Wasserstein GAN may suffer less from mode collapse than infant GAN relying on Jensen–Shannon divergence in its loss term45. However, a single Wasserstein GAN may not be able to produce all modes of data, and it can be hypothesized that multiple Wasserstein GANs may increase the diversity of augmented sequencing profiles. To evaluate the diversity of the augmented profiles generated with multiple Wasserstein GANs, the adapted inception score is used. Originally, the inception score was introduced to evaluate the quality and diversity of generated images based on the predicted class probability distributions derived from a pre-trained Inception v3 model49. More recently, Gurumurthy et al. suggested a modified inception score considering within-class diversity of the generated data50, and this scoring method is used in the current evaluation. Also, according to the note that non-ImageNet data generator should not be evaluated by the Inception v3 classifier51, it is replaced with the best performing baseline-classifier trained only on source data. Consequently, the adapted inception score ranges from 1 to 2, and the higher the score, the better the diversity and quality of the augmented profiles.

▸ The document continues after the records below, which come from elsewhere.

/-- A completion or a standalone order is delivered (R20, R103, R135, R164, R271, R509). -/
def execCompletionDelivery (k : Nat) (s : State) : Res :=
  match s.recvPs k (fun m => match m with
    | .cpl c => some (Sum.inl c)
    | .dord _ _ d o g rq se => some (Sum.inr (d, o, g, rq, se))
    | _ => none) with
  | none => stay s
  | some (.inr (d, o, g, rq, se), n, s) =>
    let lost := match s.agent rq with | some a => a.sess != se | none => true
    .next (s.emit (.dord n d (if lost && (o == .drel || o == .dpush) then .dfree else o) g))
  | some (.inl c, n, s) =>
    let s := match c.wbc, c.hs with
      | some w, some h => s.credBack n h w
      | _, _ => s
    match (s.ps n).msgs.find? fun m => m.req.mid == c.mid with
    | none =>
      let s := match c.dst with
        | some d => if c.ord = DOrd.none then s else s.emit (.dord n d .dfree c.rgen)
        | none => s
      .next (s.pumpPort n)
    | some m =>
      let s :=
        if m.old then
          match c.dst with
          | some d => if c.ord = .none then s else s.emit (.dord n d .dfree c.rgen)
          | none => s
        else s.emit (.cpl { c with grant := s.grantFor c.rqid c.grant })
      .next ((s.retire n m).pumpPort n)

/-! ### Snoops -/

/-- The agent's link takes snoops (R319, R321). -/
def State.linkOpen (s : State) (a : Agent) : Bool := (a.lst == .up || a.lst == .held) && (s.lport a.lport).up

/-- A link tag is bound to a snoop (R507). -/
def PSt.tagUsed (p : PSt) (lp : Lp) (t : BitVec 12) : Bool := p.snq.any fun q => q.lp == lp && q.given == some t

/-- The first of `n` consecutive free tags, from the port's next one on. -/
def PSt.freeTags (p : PSt) (lp : Lp) (start : BitVec 12) (n : Nat) : Option (BitVec 12) :=
  ((List.range 4096).find? fun i => (List.range n).all fun j => !p.tagUsed lp (start + BitVec.ofNat 12 (i + j))).map fun i =>
    start + BitVec.ofNat 12 i

/-- The snoops waiting with the first that one block snoop may cover: four lines, two, or itself (R508). -/
def PSt.joined (p : PSt) (blk : Bool) (q : SnQ) : List SnQ :=
  let w := p.snq.filter fun x => x.given.isNone && x.lp == q.lp && x.rqid == q.rqid && x.sn.form == q.sn.form
  let pick (n : Nat) : List SnQ :=
    (List.range n).filterMap fun j => w.find? fun x => x.sn.lix.toNat == q.sn.lix.toNat / n * n + j
  if !blk then [q]
  else if (pick 4).length = 4 then pick 4
  else if (pick 2).length = 2 then pick 2
  else [q]

/-- Delivers waiting snoops while tags last (R319, R322, R507, R508). -/
def State.deliverOne (s : State) (n : Stn) : Option State :=
  let p := s.ps n
  let open' (q : SnQ) : Bool := q.given.isNone && (match s.agent q.rqid with | some a => s.linkOpen a | none => false)
  match p.snq.find? open' with
  | none => none
  | some q =>
    let l := s.lport (lportOf n q.lp)
    let js := p.joined l.blk q
    let js := if (p.freeTags q.lp l.tags js.length).isSome then js else [q]
    match p.freeTags q.lp l.tags js.length, s.agent q.rqid with
    | some t, some a =>
      let tagOf (x : SnQ) : BitVec 12 := t + BitVec.ofNat 12 (x.sn.lix.toNat % js.length)
      let give (x : SnQ) : SnQ := if js.contains x then { x with given := some (tagOf x), sess := a.sess, block := js.length } else x
      let s := s.modPs n fun p => { p with snq := p.snq.map give }
      let s := s.modLport (lportOf n q.lp) fun y => { y with tags := t + BitVec.ofNat 12 js.length }
      let lix : Lix := BitVec.ofNat 46 (q.sn.lix.toNat / js.length * js.length)
      let s := s.bumpN (psCtr n 2) js.length
      some (s.emit (.snp n q.lp t q.rqid q.sn.form lix js.length))
    | _, _ => none

/-- The snoops that a station holds and may deliver now, each in its turn. -/
def State.deliverSn (s : State) (n : Stn) : Nat → State
  | 0 => s
  | fuel + 1 =>
    match s.deliverOne n with
    | none => s
    | some s => s.deliverSn n fuel

def State.deliverAll (s : State) (n : Stn) : State := s.deliverSn n ((s.ps n).snq.length + 1)

/-- A snoop reaches a port station: queued and delivered, or discarded with `SNPBUSY` (R144, R319, R418). -/
def execSnoopDelivery (k : Nat) (s : State) : Res :=
  match s.recvPs k (fun m => match m with | .snp x => some x | _ => none) with
  | none => stay s
  | some (x, n, s) =>
    match s.caxAgent x.cax with
    | none => .next s
    | some (rq, a) =>
      let lp : Lp := a.lport.setWidth 7
      if ((s.ps n).snq.filter fun q => q.lp == lp && q.given.isNone).length ≥ 32 then
        .next ((s.bump (psCtr n 3)).send (psStop n) (hsStop x.hs) .rsp false (.snpBusy x))
      else
        let q : SnQ := { sn := x, lp := lp, rqid := rq, sess := a.sess, nsmp := a.lst == .down, given := none, block := 0 }
        .next ((s.modPs n fun p => { p with snq := p.snq ++ [q] }).deliverAll n)

/-- `SNPBUSY` reaches the slice, which records nothing (R144). -/
def execSnpbusy (k : Nat) (s : State) : Res :=
  match s.recvHs k (fun m => match m with | .snpBusy x => some x | _ => none) with
  | none => stay s
  | some (_, _, s) => .next s

/-- The answer that a response word names, and whether it is a block response (R506). -/
def wRsp (w : BitVec 160) : Option (SRsp × Bool) :=
  let r := wRop w
  if r = 0x08 then some (.rspI, false) else if r = 0x09 then some (.rspS, false) else if r = 0x0A then some (.rspE, false)
  else if r = 0x0C then some (.rspI, true) else if r = 0x0D then some (.rspS, true) else if r = 0x0E then some (.rspE, true)
  else none

/-- One line's answer: discarded if its snoop was delivered under an earlier session (R322), else held or sent. -/
def State.answerLine (s : State) (n : Stn) (r : SRsp) (q : SnQ) : State :=
  let s := s.modPs n fun p => { p with snq := p.snq.erase q }
  match s.agent q.rqid with
  | none => s.bump (psCtr n 4)
  | some a =>
    if a.sess != q.sess then s.bump (psCtr n 4)
    else
      let ans : SAns := { hs := q.sn.hs, t := q.sn.t, att := q.sn.att, cax := q.sn.cax, rsp := r, ps := n, wbw := false, wbc := 0,
                          wbg := false, nsmp := q.nsmp }
      s.modPs n fun p => { p with
        held := p.held ++ [{ ans := ans, rqid := q.rqid, lix := q.sn.lix,
                             after := (p.msgs.filter fun m => m.of q.rqid q.sn.lix).map fun m => m.req.mid }] }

t-SNE visualization of the augmented data

To visualize how augmented data is arranged in a high-dimensional space, the augmented data along with source and test data was embedded into a 2-dimensional space using t-SNE. Also, a class-specific boundary of the source data cluster facing the test data cluster in the embedded space was drawn with one or two straight lines through the outermost data points of the source data cluster.

Progression-free survival analysis

The Kaplan–Meier plots were drawn to conduct progression-free survival analysis for predicted responder and non-responder patients. For each classifier, a receiver operating characteristic (ROC) curve was used to determine the cut-off value of predictions. The closest point from (0, 1) on the ROC curve was chosen, at which the threshold well balancing true positive rate and false-positive rate is identified. The log-rank test was used to validate statistical significance.